Berlin-Während des letzten Lockdowns sichtete Anselm Neft, freier Autor, Schriftsteller und Host des (wie die Redaktion der Wochenendausgabe der Berliner Zeitung bekennt: kenntnisreichen und unterhaltsamen) Literatur-Podcasts Laxbrunch, 100 Horrorfilme in 100 Tagen. Für unsere „Halloween-Challenge“ hat er die 28 gruseligsten, krassesten und unterhaltsamsten herausgesucht. Wer ist hartgesotten genug und schafft es, alle 28 Filme zu gucken? Jede Woche präsentiert Anselm Neft sieben Horrorfilme. Diese Serie hat insgesamt vier Folgen. Heute: Die letzte Folge unserer Serie, Teil 4 von 4.

„The Evil Dead“ (USA 1981): Filmstudenten schufen mit geringem Budget diesen fast schon idealtypischen Horrorfilm: Fünf junge Menschen urlauben in Waldhütte und beschwören naseweis dämonische Kräfte, die bald in diesen bald in jenen (meist weiblichen) Wirtskörper rauschen. Da hilft nur noch zerstückeln. Richtig: Das ist kein Meilenstein des feministischen Arthouse-Films, aber dank ungezügelter Horrorlust der Macher sowie genialer Tonspur und irrwitziger Kameraführung ein Kultklassiker mit Charme. Ich habe den jahrelang indizierten Film mit 13 Jahren auf VHS gesehen und lange davon gezehrt. 2013 gab es ein Remake, das zwar nicht an die psychotische Wirkung des Originals herankommt, aber dank besserer Special Effects, erweiterter Story und hohem Blutzoll trotzdem fetzt.
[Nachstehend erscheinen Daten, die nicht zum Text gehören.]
-- ==== Sys2Proof/Machine/Uplink.lean ====
section
/-! DEFINITION. Uplink compression and launch on the manager (chapter 11, R342, R344, R346, R353, R360 to R362). -/

namespace Sys2Proof.Machine

/-! ### Compression (R344, R346) -/

/-- The smallest exponent in 0 to 15 that fits every component in `w` bits (R346). -/
def bfpExp (w : Nat) (l : List Int) : Nat :=
  ((List.range 16).find? fun e => l.all fun c => -(2 ^ (w - 1 + e) : Int) ≤ c && c < (2 ^ (w - 1 + e) : Int)).getD 15

/-- Bits packed most significant first into whole bytes: values of one width after a head. -/
def packBits (headBits head w : Nat) (l : List Int) : List Byte :=
  let n := l.foldl (fun n v => n * 2 ^ w + ofInt w v) head
  let size := headBits + w * l.length
  let bytes := ceilDiv size 8
  beBytes bytes (n * 2 ^ (8 * bytes - size))

/-- One PRB block from its 24 components, and how many saturated (R346). -/
def compressPrb (comp shift : Nat) (l : List Int) : List Byte × Nat :=
  if comp = 0 then
    let m := l.map fun c => roundShift c shift
    (packBits 0 0 16 (m.map (satS 16)), (m.filter fun v => satS 16 v ≠ v).length)
  else
    let w := comp + 8
    let e := bfpExp w l
    let m := l.map fun c => roundDiv c (2 ^ e)
    (packBits 4 e w (m.map (satS w)), (m.filter fun v => satS w v ≠ v).length)

/-- The blocks of PRBs p0 to p1 − 1 of a row of sums. -/
def compressRow (comp shift p0 p1 : Nat) (row : List (Int × Int)) : List Byte × Nat :=
  (List.range (p1 - p0)).foldl (fun acc i =>
    let l := (List.range 12).flatMap fun j => let v := row.getD (12 * (p0 + i) + j) (0, 0); [v.1, v.2]
    let (b, n) := compressPrb comp shift l
    (acc.1 ++ b, acc.2 + n)) ([], 0)

/-- The flag field of R342 for the groups that PRBs p0 to p1 − 1 touch. -/
def flagField (gran p0 p1 : Nat) (flags : List Nat) : List Byte :=
  let gs := (List.range ((p1 - 1) / 2 ^ gran + 1 - p0 / 2 ^ gran)).map fun i => flags.getD (p0 / 2 ^ gran + i) 0 % 16
  let size := ceilDiv gs.length 8 * 4
  (List.range size).map fun i => BitVec.ofNat 8 (gs.getD (2 * i) 0 * 16 + gs.getD (2 * i + 1) 0)

/-! ### Frames (R313, R341, R342, R353, R361) -/

/-- The ones' complement sum of a list of bytes taken as 16-bit words. -/
def onesSum : List Byte → Nat
  | a :: b :: t => a.toNat * 256 + b.toNat + onesSum t
  | [a] => a.toNat * 256
  | [] => 0

/-- The UDP checksum of a sum. -/
def foldSum (n : Nat) : Nat :=
  let n := n % 65536 + n / 65536
  let n := n % 65536 + n / 65536
  let n := n % 65536 + n / 65536
  if 65535 - n = 0 then 65535 else 65535 - n

/-- An eCPRI message to a session in an Ethernet frame without FCS (R313, R353): over Ethernet, or over UDP/IPv6. -/
def State.ecpriFrame (s : State) (own : Nat) (msg : List Byte) : List Byte :=
  let src := fun i => s.get (R.SESS_SRC_WORD own i)
  let mac := beBytes 6 (src 1 % 65536 * 2 ^ 32 + src 0) ++ beBytes 6 s.stationMac
  let tag := if s.flag R.HP_CTRL_VLAN_EN then
      beBytes 2 0x8100 ++ beBytes 2 (s.get R.HP_VLAN_PCP * 8192 + s.get R.HP_VLAN_VID) else []
  if s.get R.HP_CTRL_XPORT = 0 then mac ++ tag ++ beBytes 2 0xAEFE ++ msg
  else
    let len := msg.length + 8
    let port := beBytes 2 (s.get R.HP_UDP_PORT)
    let addrs := beBytes 16 s.stationIp6 ++ beBytes 16 (((src 2 * 2 ^ 32 + src 3) * 2 ^ 32 + src 4) * 2 ^ 32 + src 5)
    let sum := foldSum (onesSum (addrs ++ beBytes 4 len ++ beBytes 4 17 ++ port ++ port ++ beBytes 2 len ++ [0, 0] ++ msg))
    mac ++ tag ++ beBytes 2 0x86DD ++ beBytes 4 0x60000000 ++ beBytes 2 len ++ [17, 64] ++ addrs
      ++ port ++ port ++ beBytes 2 len ++ beBytes 2 sum ++ msg

/-- A type 0 message (R341, R342): stream, sequence number, the two header words, and what follows. -/
def iqPacket (id seq w0 w1 : Nat) (body : List Byte) : List Byte :=
  [0x10, 0x00] ++ beBytes 2 (12 + body.length) ++ beBytes 2 id ++ beBytes 1 seq ++ [0x80] ++ beBytes 4 w0 ++ beBytes 4 w1 ++ body

/-- The next sequence number of an egress stream (R341). -/
def State.nextSeq (s : State) (id : Nat) : Nat × State :=
  let n := (look s.sp.seqOut id).getD 0
  (n, s.modSp fun x => { x with seqOut := insertKey x.seqOut id ((n + 1) % 256) })

/-- A message is posted to LQ0 of a port with the burst's instant (R360, R361); a full queue drops and counts it. -/
def State.postUplink (s : State) (cs port at0 : Nat) (first : Bool) (l : List Byte) : State :=
  if 64 ≤ s.lqLen port 0 then s.count (R.SP_WIN1_HI 1 cs)
  else s.modLq port fun x => x ++ [{ queue := 0, at_ := at0, first := first, oneStep := none, bytes := l }]

/-- A field of a CS_UL_FMT word. -/
def fmtOf (f : Nat → Field) (w : Nat) : Nat := (f 0).of (BitVec.ofNat 32 w)

/-- UL_BURST_POST (R346, R360): the complete sum of a symbol is compressed and posted as one burst to the session that owned its slot. -/
def State.burstPost (s : State) (cs k n : Nat) : State :=
  match s.sumOf cs k n, s.ulSym cs k n with
  | some f, some y =>
    let rb := y.rb
    if s.worker || f.unit ≠ unitsOf rb then s
    else
      let posted := y.localAt + 12 * rb + 35 + s.treeD k * 212
      let s := (s.advanceTo posted).modCasc fun x =>
        { x with sums := x.sums.filter fun g => !(g.cs == cs && g.frame == k && g.sym == n) }
      let own := y.own
      if 16 ≤ own then s
      else
        let at0 := (s.timeAt (posted + fmtOf R.CS_UL_FMT_UL_ADD y.fmt)).toNat
        let p := fmtOf R.CS_UL_FMT_P_MSG y.fmt
        let port := fmtOf R.CS_UL_FMT_PORT y.fmt
        let comp := fmtOf R.CS_UL_FMT_COMP y.fmt
        let parts := List.range (ceilDiv rb (max 1 p))
        let flags := f.tails.foldl (fun l t => updAt l t.2 fun g => g.map (· ||| 8)) f.flags
        let msgs := (List.range f.rows.length).flatMap fun i => parts.map fun j => (i, j)
        forAll msgs (fun (i, j) s =>
          let p0 := j * p
          let p1 := min (p0 + p) rb
          let (blocks, ovf) := compressRow comp (fmtOf R.CS_UL_FMT_SHIFT y.fmt) p0 p1 (f.rows.getD i [])
          let s := s.countBy R.SP_CNT4_COMP_OVF ovf
          let id := 2 ^ 13 + cs * 2 ^ 10 + (s.lbase .ul cs + i) * 32
          let (seq, s) := s.nextSeq id
          let body := flagField (s.get (R.BF_LMAP_GRAN 1 cs)) p0 p1 (flags.getD i []) ++ blocks
          let m := iqPacket id seq (k % 1024 * 2 ^ 22 + n * 2 ^ 10 + comp * 64) (p0 * 2 ^ 23 + (p1 - p0) * 2 ^ 14) body
          s.postUplink cs port at0 (i == 0 && j == 0) (s.ecpriFrame own m)) s
  | _, _ => s

/-- PRACH_ROW_LAUNCH (R362): an engine's complete rows leave as one burst, in order of beam and then repetition. -/
def State.prachLaunch (s : State) (o : Nat) : State :=
  match (s.prx o).endAt with
  | none => s
  | some e =>
    let cs := (s.prx o).cs
    let k := (s.prx o).frame
    let own := (s.prx o).own
    let done := e + s.prBase k + s.treeD k * 4608
    let s := s.advanceTo done
    if s.worker ∨ 16 ≤ own then s
    else
      let (base, len, size) := s.beamRows o
      let reps := (s.prx o).reps
      let at0 := (s.timeAt (done + (s.prx o).prAdd)).toNat
      let comp := fmtOf R.CS_UL_FMT_COMP (s.prx o).fmt
      let prbs := ceilDiv len 12
      forAll (List.range ((s.prx o).beams.length * reps)) (fun x s =>
        let row := unpackSums len (s.bytes (base + x * size) size)
        let (blocks, ovf) := compressRow comp (fmtOf R.CS_UL_FMT_SHIFT (s.prx o).fmt) 0 prbs row
        let s := s.countBy R.SP_CNT4_COMP_OVF ovf
        let id := 2 ^ 14 + o * 2 ^ 12 + x / reps * 512 + x % reps * 32
        let (seq, s) := s.nextSeq id
        let fl := (s.casc.prFlags.getD o []).getD x 0
        let m := iqPacket id seq ((s.prx o).frame % 1024 * 2 ^ 22 + comp * 64) (prbs * 2 ^ 14 + fl % 16 * 1024) blocks
        s.postUplink cs (fmtOf R.CS_UL_FMT_PORT (s.prx o).fmt) at0 (x == 0) (s.ecpriFrame own m)) s

/-- A write of a register of the host port block, the section plane's part included (R312, R349, R365). -/
def writeHP (r : RegRow) (ix : List Nat) (a : Nat) (v : Word) (s : State) : Wr :=
  let i := ix.getD 0 0
  let direct := s.plainWrite r a v
  let no := refuse R.HP_STATUS_WR_REFUSED s
  match r.id with
  | .HP_CTRL => s.hpCtrl v
  | .HP_CNT_CLR => .ok (doIf (v.toNat.testBit 0) (fun s => forAll hpCounters (fun a s => s.setReg a 0) s) s)
  | .LQ_DESC1 => if R.LQ_DESC1_QUEUE.of v = 0 then no else .ok direct
  | .LQ_POST => .ok (doIf (v.toNat.testBit 0) State.lqPost s)
  | .SP_CFG => let c := R.SP_CFG_C_OPEN.of v; if c = 0 ∨ 4800 < c then no else .ok direct
  | .SP_CNT_CLR =>
    .ok (doIf (v.toNat.testBit 0) (fun s =>
      let l := [R.SP_CNT0, R.SP_CNT1, R.SP_CNT2, R.SP_CNT3, R.SP_CNT4] ++
        (List.range 16).flatMap fun x => [R.SP_WIN0 (x / 8) (x % 8), R.SP_WIN1 (x / 8) (x % 8)]
      forAll l (fun a s => s.setReg a 0) s) s)
  | .CS_UL_FMT =>
    let p := (R.CS_UL_FMT_P_MSG i).of v
    let comp := (R.CS_UL_FMT_COMP i).of v
    if p = 0 ∨ 273 < p ∨ 6 < (R.CS_UL_FMT_SHIFT i).of v ∨ 8 < comp ∨ (R.CS_UL_FMT_UL_ADD i).of v < 64 ∨ 9216 < s.ulLength i (min p (s.slotRB .ul i)) comp then no
    else .ok (doIf (!s.active .ul i) (fun s => s.apply (R.CS_UL_FMT i)) direct)
  | .CS_UL_PR => if (R.CS_UL_PR_PR_ADD i).of v < 64 then no else .ok (doIf (!s.active .ul i) (fun s => s.apply (R.CS_UL_PR i)) direct)
  | _ => .ok direct

/-- CS_UL_FMT and CS_UL_PR of a slot apply at its uplink frame boundary. -/
def State.applyUlFmt (cs : Nat) (s : State) : State := (s.apply (R.CS_UL_FMT cs)).apply (R.CS_UL_PR cs)

/-! ### Meanings -/

/-- UL_BURST_POST (R360). -/
def execUlBurstPost (cs frame sym : Nat) (s : State) : Host.Outcome State Fault Refusal := .next (s.burstPost cs frame sym)

/-- PRACH_ROW_LAUNCH (R362). -/
def execPrachRowLaunch (o : Nat) (s : State) : Host.Outcome State Fault Refusal := .next (s.prachLaunch o)

end Sys2Proof.Machine
end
„Frontier(s)“ (Frankreich, Schweiz 2007): Wer nach „The Evil Dead“ noch immer „hier“ schreit, kommt vielleicht mit „Frontier(s)“ zur Besinnung. Vier Kleinkriminelle, darunter die schwangere Yasemine, flüchten aus den Pariser Banlieues in ein Gasthaus nahe der belgischen Grenze, wo eine Sippe von Neonazis auf sie wartet. Die französische Version des Texas Chainsaw Massakers ist brutaler, aber auch etwas pathetischer (diese Musik!). Die Kunstbanausen von der Bundesprüfstelle haben gleich 7.30 Minuten entfernt! Eine weniger verstümmelte (!) Fassung, der nur 2.30 Minuten fehlen, findet sich bei CHILI. Aber nur in der Uncut Version (die man aus Österreich per DVD beziehen kann) wird ein Neonazi erst durch eine Axt und dann durch eine Kreissäge verändert. Weiteres siehe schnittberichte.com.
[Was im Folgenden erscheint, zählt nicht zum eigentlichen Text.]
-- ==== Sys2Proof/Machine/Calibration.lean ====
section
/-! DEFINITION. Array calibration: the factory record, temperature, targets and slews, field jobs (chapter 13). -/

namespace Sys2Proof.Machine

/-- Update the sequencer's own state. -/
def State.modCal (s : State) (f : CalX → CalX) : State := { s with cal := f s.cal }

/-! ### The factory record (R393 to R395, R407) -/

/-- The first address of CSTORE. -/
def cstore : Nat := 0x5000000

/-- The end of the factory record in CSTORE (R393). -/
def recordEnd : Nat := 0x155000

/-- The field region (R407). -/
def fieldBase : Nat := cstore + 0x155000

/-- `n` bytes of CSTORE as a number, least significant first (R407). -/
def State.cs (s : State) (off n : Nat) : Nat := leNat (s.bytes (cstore + off) n)

/-- The factory set of a frequency point at a temperature point. -/
def setOff (fp t : Nat) : Nat := 0x1000 + 0x11000 * (5 * fp + t)

/-- A 32-bit field of a chain's record (R407). -/
def State.recWord (s : State) (fp t ch f : Nat) : Nat := s.cs (setOff fp t + 0x400 * ch + f) 4

/-- The directory entry of a frequency point: valid, the carrier code of its centre, FSPAN in MHz. -/
def State.fpEntry (s : State) (fp : Nat) : Bool × Nat × Nat :=
  (s.cs (0x10 + 16 * fp + 12) 4 ≠ 0, s.cs (0x10 + 16 * fp) 8, s.cs (0x10 + 16 * fp + 8) 4)

/-- The frequency point whose range, FSPAN wide about its centre, holds an LO frequency; the lowest of several (R395). -/
def State.fpOf (s : State) (code : Nat) : Option Nat :=
  (List.range 4).find? fun fp =>
    let (v, c, span) := s.fpEntry fp
    v && ((code : Int) - c).natAbs * 49152 * 2 ≤ span * 100 * 2 ^ 37

/-- The digest of the record as it stands, and whether no word of it is poisoned (R393, R482). -/
def State.recordDigest (s : State) : Nat := Config.sha384 (s.bytes cstore recordEnd)

/-- Whether a poisoned word lies in the record. -/
def State.recordPoisoned (s : State) : Bool :=
  s.memx.words.any fun w => w.2 && cstore ≤ 16 * w.1 && 16 * w.1 < cstore + recordEnd

/-- The drifts are saved in the field region with the time of the save (R402): the words of CAL_DTX and CAL_DRX, then X_PH. -/
def State.saveDrifts (s : State) : State :=
  let l := (List.range 64).flatMap fun ch => leBytes 4 (s.reg (R.CAL_DTX ch)).toNat ++ leBytes 4 (s.reg (R.CAL_DRX ch)).toNat
  s.storeMem fieldBase (l ++ leBytes 4 (s.get R.CAL_XPH_X_PH) ++ timeBytes s.time)

/-- The drifts are loaded from the field region (R408). -/
def State.loadDrifts (s : State) : State :=
  let s := forAll (List.range 64) (fun ch s =>
    (s.setReg (R.CAL_DTX ch) (BitVec.ofNat 32 (leNat (s.bytes (fieldBase + 8 * ch) 4)))).setReg (R.CAL_DRX ch)
      (BitVec.ofNat 32 (leNat (s.bytes (fieldBase + 8 * ch + 4) 4)))) s
  s.put R.CAL_XPH_X_PH (leNat (s.bytes (fieldBase + 512) 4))

/-! ### Targets (R391, R396, R397, R402, R404) -/

/-- The calibration temperatures, in 0.125 °C. -/
def calTemps : List Int := [-320, 0, 320, 640, 880]

/-- The two sets that a quadrant's quantities come from with the part of the way between them (R396). -/
def State.setPair (s : State) (q : Nat) : Nat × Nat × Int × Int :=
  if s.flag R.CAL_CFG_TMODE then
    let t := s.getS (R.CAL_QSTAT_TEMP q)
    let i := ((List.range 5).filter fun k => calTemps.getD k 0 ≤ t).length
    if i = 0 then (0, 0, 0, 1)
    else if i = 5 then (4, 4, 0, 1)
    else (i - 1, i, t - calTemps.getD (i - 1) 0, calTemps.getD i 0 - calTemps.getD (i - 1) 0)
  else (s.get (R.CAL_QSTAT_BAND q), s.get (R.CAL_QSTAT_BAND q), 0, 1)

/-- A signed field of a record word interpolated and rounded convergently (R397). -/
def State.lerpField (s : State) (q ch f lo w : Nat) : Int :=
  let (a, b, num, den) := s.setPair q
  let fp := s.get (R.CAL_QSTAT_FP q)
  let x (t : Nat) : Int := toInt w (s.recWord fp t ch f >>> lo)
  roundDiv (x a * den + (x b - x a) * num) den.toNat

/-- Gain and phase of a Q2.14 value; of zero, for which the spec states none, those that a free value gives. -/
def polarQ14 (fr : Nat) (z : Int × Int) : Int × Int :=
  if z = (0, 0) then (toInt 56 fr, toInt 48 (fr / 2 ^ 56)) else (dbQ14 z, argOf z)

/-- Gain and phase of a factory element correction at the quadrant temperature (R397). -/
def State.factoryCorr (s : State) (q ch f : Nat) : Int × Int :=
  let (a, b, num, den) := s.setPair q
  let fp := s.get (R.CAL_QSTAT_FP q)
  let x := polarQ14 s.freeVal (iqOf (s.recWord fp a ch f))
  let y := polarQ14 s.freeVal (iqOf (s.recWord fp b ch f))
  (lerp x.1 y.1 num den, lerpArc x.2 y.2 num den)

/-- A drift register as gain and phase. -/
def driftOf (w : Word) : Int × Int := (ofCentiDb (toInt 16 w.toNat), ofCentiDeg (toInt 16 (w.toNat / 65536)))

/-- The target of a chain's CORR: the factory correction over the drift (R402). `d` = 0 TX, 1 RX. -/
def State.corrTarget (s : State) (d ch : Nat) : Int × Int :=
  let c := s.factoryCorr (quadOf ch) ch (if d = 0 then 0x00C else 0x010)
  let r := driftOf (s.reg (if d = 0 then R.CAL_DTX ch else R.CAL_DRX ch))
  (c.1 - r.1, c.2 - r.2)

/-- The address of a chain's CORR word in the steering geometry (R225). -/
def corrAddr (d ch : Nat) : Nat := geomBase + 0x400 + 0x100 * d + 4 * ch

/-- One frame's move of a CORR value toward its target: within one step in phase and in gain it takes the target's (R403). -/
def corrMove (ph g : Nat) (cur tgt : Int × Int) : Int × Int :=
  let dp := foldTurn (tgt.2 - cur.2)
  let sp : Int := roundDiv (ph * 2 ^ 48) 3600
  let sg : Int := roundDiv (g * 2 ^ 48) 100
  (if (tgt.1 - cur.1).natAbs ≤ sg then tgt.1 else slewTo sg cur.1 tgt.1,
   if dp.natAbs ≤ sp then tgt.2 else if 0 < dp then cur.2 + sp else cur.2 - sp)

/-- A CORR value moves (R403); whether it did. -/
def State.moveCorr (s : State) (d ch : Nat) : State × Bool :=
  let a := corrAddr d ch
  let w := leNat (s.bytes a 4)
  let t := s.corrTarget d ch
  let goal := fromPolar t.1 t.2
  if iqWord goal = w then (s, false)
  else
    let fresh := iqOf w == (0, 0)
    let c := polarQ14 s.freeVal (iqOf w)
    let n := corrMove (s.get R.CAL_CFG_PH_STEP) (s.get R.CAL_CFG_G_STEP) c t
    let v := iqWord (fromPolar n.1 n.2)
    let s := doIf fresh State.freeNext s
    if v = w then (s, false) else (s.storeMem a (leBytes 4 v), true)

/-- A field target: the factory value with what jobs added, saturated. -/
def State.refined (s : State) (key q ch f lo w : Nat) (high : Bool) : Nat :=
  let r := (look s.cal.refine key).getD (0, 0)
  ofInt w (satS w (s.lerpField q ch f lo w + (if high then r.2 else r.1)))

/-- The QLO trim target of a quadrant in 0.1° (R397, R404): factory trim along the shorter arc, less X_PH. -/
def State.trimTarget (s : State) (q : Nat) : Nat :=
  let (a, b, num, den) := s.setPair q
  let fp := s.get (R.CAL_QSTAT_FP q)
  let x (t : Nat) : Int := toInt 16 (s.cs (setOff fp t + 0x10000 + 2 * q) 2)
  let d := (x b - x a + 1800) % 3600 - 1800
  let xph := roundShift (s.getS R.CAL_XPH_X_PH * 3600) 32
  ((roundDiv (x a * den + d * num) den.toNat - xph) % 3600).toNat

/-- The sequencer writes the IQ, leakage and trim targets of a quadrant into the shadows (R391); the slews of R74 and R93 follow, at once in a
direction with no slot in force (R63). -/
def State.writeTargets (q : Nat) (s : State) : State :=
  if s.flag R.CAL_CTRL_EN && s.flag R.CAL_STATUS_REC_OK && s.cal.fpSet.testBit q then
    let s := forAll (chainsOf q) (fun ch s =>
      let s := (s.put (R.TX_IQ_GAIN ch) (s.refined (4 * ch) q ch 0 0 16 false)).put (R.TX_IQ_PHASE ch)
        (s.refined (4 * ch) q ch 0 16 16 true)
      let s := (s.put (R.RX_IQ_GAIN ch) (s.refined (4 * ch + 1) q ch 4 0 16 false)).put (R.RX_IQ_PHASE ch)
        (s.refined (4 * ch + 1) q ch 4 16 16 true)
      let s := (s.put (R.TX_LOL_LOL_I ch) (s.refined (4 * ch + 2) q ch 8 0 12 false)).put (R.TX_LOL_LOL_Q ch)
        (s.refined (4 * ch + 2) q ch 8 16 12 true)
      let s := doIf (s.activeOn .dl q).isEmpty (State.applyTx ch) (s.showSlewing ch)
      doIf (s.activeOn .ul q).isEmpty (State.applyRx ch) s) s
    let t := s.trimTarget q
    let s := (s.put (R.QLO_CFG_TRIM q) t).put (R.QLO_PHASE_SLEWING q) (b2n (s.get (R.QLO_PHASE_TRIM_NOW q) ≠ t))
    doIf ((s.activeOn .dl q).isEmpty && (s.activeOn .ul q).isEmpty) (State.applyTrim q) s
  else s

/-- The offset tables of a quadrant's chains are loaded from the set of the band in force (R68, R391, R396). -/
def State.loadTables (q : Nat) (s : State) : State :=
  if s.flag R.CAL_CTRL_EN && s.flag R.CAL_STATUS_REC_OK && s.cal.fpSet.testBit q then
    let fp := s.get (R.CAL_QSTAT_FP q)
    let t := s.get (R.CAL_QSTAT_BAND q)
    forAll (chainsOf q) (fun ch s =>
      s.askDcoLoad ch ((List.range 61).map fun i => BitVec.ofNat 32 (s.recWord fp t ch (0x40 + 4 * i)))) s
  else s

/-- A quadrant's frequency point is chosen for the LO in force and its targets are written (R395). -/
def State.chooseFp (q : Nat) (s : State) : State :=
  if s.flag R.CAL_CTRL_EN && s.flag R.CAL_STATUS_REC_OK then
    match s.fpOf (s.loCode q) with
    | some fp =>
      let s := (s.put (R.CAL_QSTAT_FP q) fp).clearBit R.CAL_STATUS_UNCAL q
      let s := s.modCal fun x => { x with fpSet := setBit x.fpSet q true }
      (s.writeTargets q).loadTables q
    | none => (s.raiseBit R.CAL_STATUS_UNCAL q).event (.calUncal q)
  else s

/-! ### Jobs (R389, R390, R398 to R402, R404 to R406) -/

/-- Whether a job's measurement uses the borrowed ORX on CALRX. -/
def CalJobX.onOrx (j : CalJobX) (s : State) : Bool := j.kind == 1 || (j.kind == 5 && s.ownDa ≠ s.get R.CAL_REF_XREF)

/-- The calibration switch moves to CALRX unless the borrowed ORX is capturing (R389). -/
def State.moveSwitch (s : State) : State :=
  let n := s.get R.CAL_CFG_RXORX
  let capturing := (List.range 8).any fun k => s.capState k == 2 && s.get (R.CAP_CFG_TAP k) == 4 && s.get (R.CAP_CFG_CH k) / 8 == n
  if capturing then s else (s.put R.CAL_STATUS_SW_NOW 1).put (R.ORX_CFG_BUSY n) 1

/-- The switch moves back to the board input. -/
def State.releaseSwitch (s : State) : State :=
  if s.get R.CAL_STATUS_SW_NOW = 0 then s
  else (s.put R.CAL_STATUS_SW_NOW 0).put (R.ORX_CFG_BUSY (s.get R.CAL_CFG_RXORX)) 0

/-- Whether the quadrants of a job share the LO of the borrowed ORX's quadrant (R389). -/
def State.sameLo (s : State) (qmask : Nat) : Bool :=
  (quadsOf qmask).all fun q => s.loCode q == s.loCode (s.get R.CAL_CFG_RXORX / 2)

/-- Whether an element takes part in an alignment job: PRESENT, and the record's valid bit set (R402). -/
def State.takesPart (s : State) (kind ch : Nat) : Bool :=
  (s.byte (geomBase + 16 * ch + 12)).toNat.testBit 0
    && (s.recWord (s.get (R.CAL_QSTAT_FP (quadOf ch))) (s.get (R.CAL_QSTAT_BAND (quadOf ch))) ch 0x1C).testBit (if kind = 1 then 0 else 1)

/-- The chains a job measures, lowest first. -/
def State.jobChains (s : State) (kind qmask : Nat) : List Nat :=
  match kind with
  | 1 => ((quadsOf qmask).flatMap chainsOf).filter (s.takesPart 1)
  | 2 => ((quadsOf qmask).flatMap chainsOf).filter (s.takesPart 2)
  | 3 => (quadsOf qmask).flatMap chainsOf
  | 4 => (quadsOf qmask).flatMap chainsOf
  | _ => []

/-- What R400 watches: the codes of the chains under measurement and the LO of their quadrants. -/
def State.calSnap (s : State) (j : CalJobX) : List Nat :=
  j.current.flatMap fun ch => [s.wget (R.TX_ATT_ATT ch), s.wget (R.RX_GAIN_GAIN ch), s.loCode (quadOf ch)]

/-- Whether a condition of R400 holds for the measurement in hand. -/
def State.spoils (s : State) (j : CalJobX) : Bool :=
  (j.kind == 1 || j.kind == 2) && ((j.marked && s.calSnap j ≠ j.snap) || j.current.any fun ch =>
    !s.fbit R.LO_STATUS_LO_READY (quadOf ch) ||
    (if j.kind = 1 then
      s.dacSource ch || (s.chain ch).zero || s.pdBypassed ch s.now || (s.pdState ch ≠ pdBypass && s.pdState ch ≠ pdSteady)
    else s.hold.convHold.testBit (quadOf ch) || s.hold.convDead.testBit (quadOf ch)))

/-- A job's current chains become STALE once its first symbol has begun, and conditions of R400 are noted (R400, R405). -/
def State.calWatch (s : State) : State :=
  match s.cal.job with
  | some j =>
    if j.from0 ≤ s.now && s.flag R.CAL_STATUS_BUSY then
      let s := doIf (!j.marked) (forAll j.current (State.setStale · true)) s
      let j := if j.marked then j else { j with marked := true, snap := s.calSnap j }
      s.modCal fun x => { x with job := some { j with spoilt := j.spoilt || s.spoils j } }
    else s
  | none => s

/-- The cycle from which a job's first measurement may use symbols: GO, or the start symbol named (R398). -/
def State.calFrom (s : State) (j : CalJobX) : Nat :=
  match j.start with
  | some (f, n) =>
    let mu := s.get (R.SLOT_MU_TBL_MU (s.bankAt j.dir s.now))
    s.symBoundary j.dir mu (frameFrom j.goFrame f).toNat n
  | none => s.now

/-- A job turns to its next measurement: the first symbol that it can use is sought from cycle `c`. -/
def State.calNext (s : State) (j : CalJobX) (c : Nat) : State :=
  let j := { j with from0 := c, spoilt := false, marked := false }
  let first := match s.calWindow { j with from0 := c } with
    | some (b, _) => b
    | none => c
  s.modCal fun x => { x with job := some { j with from0 := max c (if j.kind = 6 then j.goAt else first), snap := [] } }

/-- A job ends (R398, R402, R406): RESULT, the switch, STALE, the saved drifts, its command's completion. -/
def State.endCalJob (s : State) (st : Status) : State :=
  match s.cal.job with
  | some j =>
    let s := forAll j.current (State.setStale · false) s
    let s := doIf (j.kind == 6) (fun s => s.put (R.TEMP_STALE j.sensor) 0) s
    let s := s.modCal fun x => { x with job := none }
    let s := ((s.releaseSwitch.put R.CAL_STATUS_BUSY 0).put R.CAL_GO_RESULT (statusCode st)).saveDrifts
    s.completeJob j.cmd st []
  | none => s

/-- The response of a chain that the factory measured: A_TX or A_RX of the set in force (R402). -/
def State.aOf (s : State) (kind ch : Nat) : Int × Int :=
  let q := quadOf ch
  iqOf (s.recWord (s.get (R.CAL_QSTAT_FP q)) (s.get (R.CAL_QSTAT_BAND q)) ch (if kind = 1 then 0x14 else 0x18))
„Grotesque“ (Japan 2009): Verrückter Arzt entführt junges Liebespaar und foltert es im Keller seines Hauses zu Tode. Dazu läuft Vivaldi. Keine Pointe. Menschen, die Unterhaltungsprodukte wie „Frontier(s)“ nicht ertragen, sollten sich jetzt nicht unbedingt die DVD aus Holland oder Österreich bestellen. Hier sind wir in dem filmischen Abgrund, in den fast jeder Horrorfan einmal gerät, wenn ihn der Hafer sticht. So sah ich zum Beispiel beim Hamburger Filmfest den ungeschnittenen „A serbian film“ und fühlte mich danach missbraucht. Apropos missbraucht: An alle, die Horrorfilme pervers finden, aber Hardcore-Pornos schauen: Bei euren Bumsfilmchen ist die Wahrscheinlichkeit wesentlich höher, dass ihr Zeuge von (Selbst-)Missbrauch und Gewalt gegen psychisch Kranke auf Drogen werdet.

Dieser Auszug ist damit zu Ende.